_Items from a dataset_
-- ==== Sys2Proof/Machine/Operands.lean ====
section
/-! DEFINITION. Register reads and writes, and the two operand forms of a descriptor. -/

namespace Sys2Proof.Machine

/-- `read(i)` (R16): 0 for index 0, else the slot. No failure mode, no side effect. -/
def readReg (f : RegFile) (i : RegIdx) : Word := if i = 0#5 then 0#32 else f[i.toNat]'(i.isLt)

/-- `write(i, v)` (R17): all 32 bits of one slot replaced; a write to slot 0 is dropped. -/
def writeReg (f : RegFile) (i : RegIdx) (v : Word) : RegFile := if i = 0#5 then f else f.set i.toNat v i.isLt

/-- The first operand: the value of rs1 (R68). -/
def operandA (d : Descriptor) (f : RegFile) : Word := readReg f d.rs1

/-- The second operand (R50, R68): with type R the value of register `c[4:0]`; with type I the immediate as it stands
(R52), no register read. -/
def operandB (d : Descriptor) (f : RegFile) : Word :=
  match d.ty with
  | .R => readReg f (d.c.extractLsb' 0 5)
  | .I => d.c

/-- The operations RV32IM gives a register-immediate form (R51). -/
def standardImmediate (op : Op) : Bool :=
  match op with
  | .add | .and | .or | .xor | .sll | .srl | .sra | .slt | .sltu => true
  | .sub | .mul | .mulh | .mulhsu | .mulhu | .div | .divu | .rem | .remu => false

/-- Whether a descriptor may cross the boundary, and if not the reason: R49 and U3 for type R; R51, R84 for type I. -/
def admission (p : Params) (d : Descriptor) : Option Refusal :=
  match d.ty with
  | .R => if d.c.toNat ≤ 31 then none else some (.registerIndexOutOfRange d.c)
  | .I => if standardImmediate d.op || p.admitNonstandardI then none else some (.nonstandardImmediate d.op)

/-- A register-register descriptor (R60). -/
def regReg (op : Op) (rd rs1 rs2 : RegIdx) : Descriptor := ⟨op, rd, rs1, rs2.setWidth 32, .R⟩

/-- A register-immediate descriptor (R52, R60). -/
def regImm (op : Op) (rd rs1 : RegIdx) (c : Word) : Descriptor := ⟨op, rd, rs1, c, .I⟩

/-- Reading a register of the machine. -/
def State.read (s : State) (i : RegIdx) : Word := readReg s.regs i

end Sys2Proof.Machine
end

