-- ==== Sys2Proof/Machine/Ops.lean ====
section
/-! DEFINITION. The three stages of the executor pipeline (40_pipeline.md R68, R71, R73), the one answer to a broken
stage order (R77), and the run of a whole instruction (R69, R76). The core has no exception to take and none to return
from (60_exceptions.md R143, R147, R148). -/

namespace Sys2Proof.Machine

/-- A stage called out of order (R77): never a next state; refused, or a fault where the parameter says so (D9). -/
def stageViolation (call : StageCall) (s : State) : Result :=
  match s.params.stageViolation with
  | .refuse => .refused (.stageOrder call)
  | .fault  => .fault (.stageOrder call)

/-- The record decode builds (R22, R68): the operand values copied, the result slot empty (U5). -/
def snapshot (d : Descriptor) (f : RegFile) : Record :=
  { op := d.op, rd := d.rd, a := operandA d f, b := operandB d f, result := none, stage := .decoded }

/-- The decode stage (R68), behind the boundary (R49, R84); one record in flight (R75). -/
def decodeStage (d : Descriptor) (s : State) : Result :=
  match admission s.params d with
  | some why => .refused why
  | none =>
    match s.inflight with
    | some _ => .refused .recordInFlight
    | none   => .next { s with inflight := some (snapshot d s.regs) }

/-- The record after execute (R71): the result slot and the stage, nothing else. -/
def Record.executed (r : Record) : Record := { r with result := some (opFn r.op r.a r.b), stage := .executed }

/-- The execute stage (R71); only in stage Decoded (R77). -/
def executeStage (s : State) : Result :=
  match s.inflight with
  | some r =>
    if r.stage = .decoded then .next { s with inflight := some r.executed } else stageViolation .execute s
  | none => stageViolation .execute s

/-- What write_back leaves (R73): for rd ≠ 0 the word written and returned; for rd = 0 no write at all and "absent".
The record is discarded. -/
def retire (rd : RegIdx) (v : Word) (s : State) : State :=
  if rd = 0#5 then { s with inflight := none, output := some none }
  else { s with regs := writeReg s.regs rd v, inflight := none, output := some (some v) }

/-- The write_back stage (R73); only in stage Executed (R77). -/
def writeBackStage (s : State) : Result :=
  match s.inflight with
  | some r =>
    if r.stage = .executed then
      match r.result with
      | some v => .next (retire r.rd v s)
      | none   => stageViolation .writeBack s
    else stageViolation .writeBack s
  | none => stageViolation .writeBack s

/-- One stage, then the next one if it answered a next state. -/
def andThen (o : Result) (k : State → Result) : Result :=
  match o with
  | .next s    => k s
  | .fault f   => .fault f
  | .refused r => .refused r

/-- One instruction: decode, execute, write_back, each once and in this order (R69, R82). -/
def runDescriptor (d : Descriptor) (s : State) : Result :=
  andThen (andThen (decodeStage d s) executeStage) writeBackStage

/-- The next input of the enclosing machine, taken from the front of the list (R41). -/
def takeInput (s : State) : Option (Input × State) :=
  match s.pending with
  | []        => none
  | q :: rest => some (q, { s with pending := rest })

end Sys2Proof.Machine
end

_WHAT TO DO_
Copy out every line of the entries where the string "readReg" shows up.

_RESPONSE BOX_
def readReg (f : RegFile) (i : RegIdx) : Word := if i = 0#5 then 0#32 else f[i.toNat]'(i.isLt)
def operandA (d : Descriptor) (f : RegFile) : Word := readReg f d.rs1
  | .R => readReg f (d.c.extractLsb' 0 5)
def State.read (s : State) (i : RegIdx) : Word := readReg s.regs i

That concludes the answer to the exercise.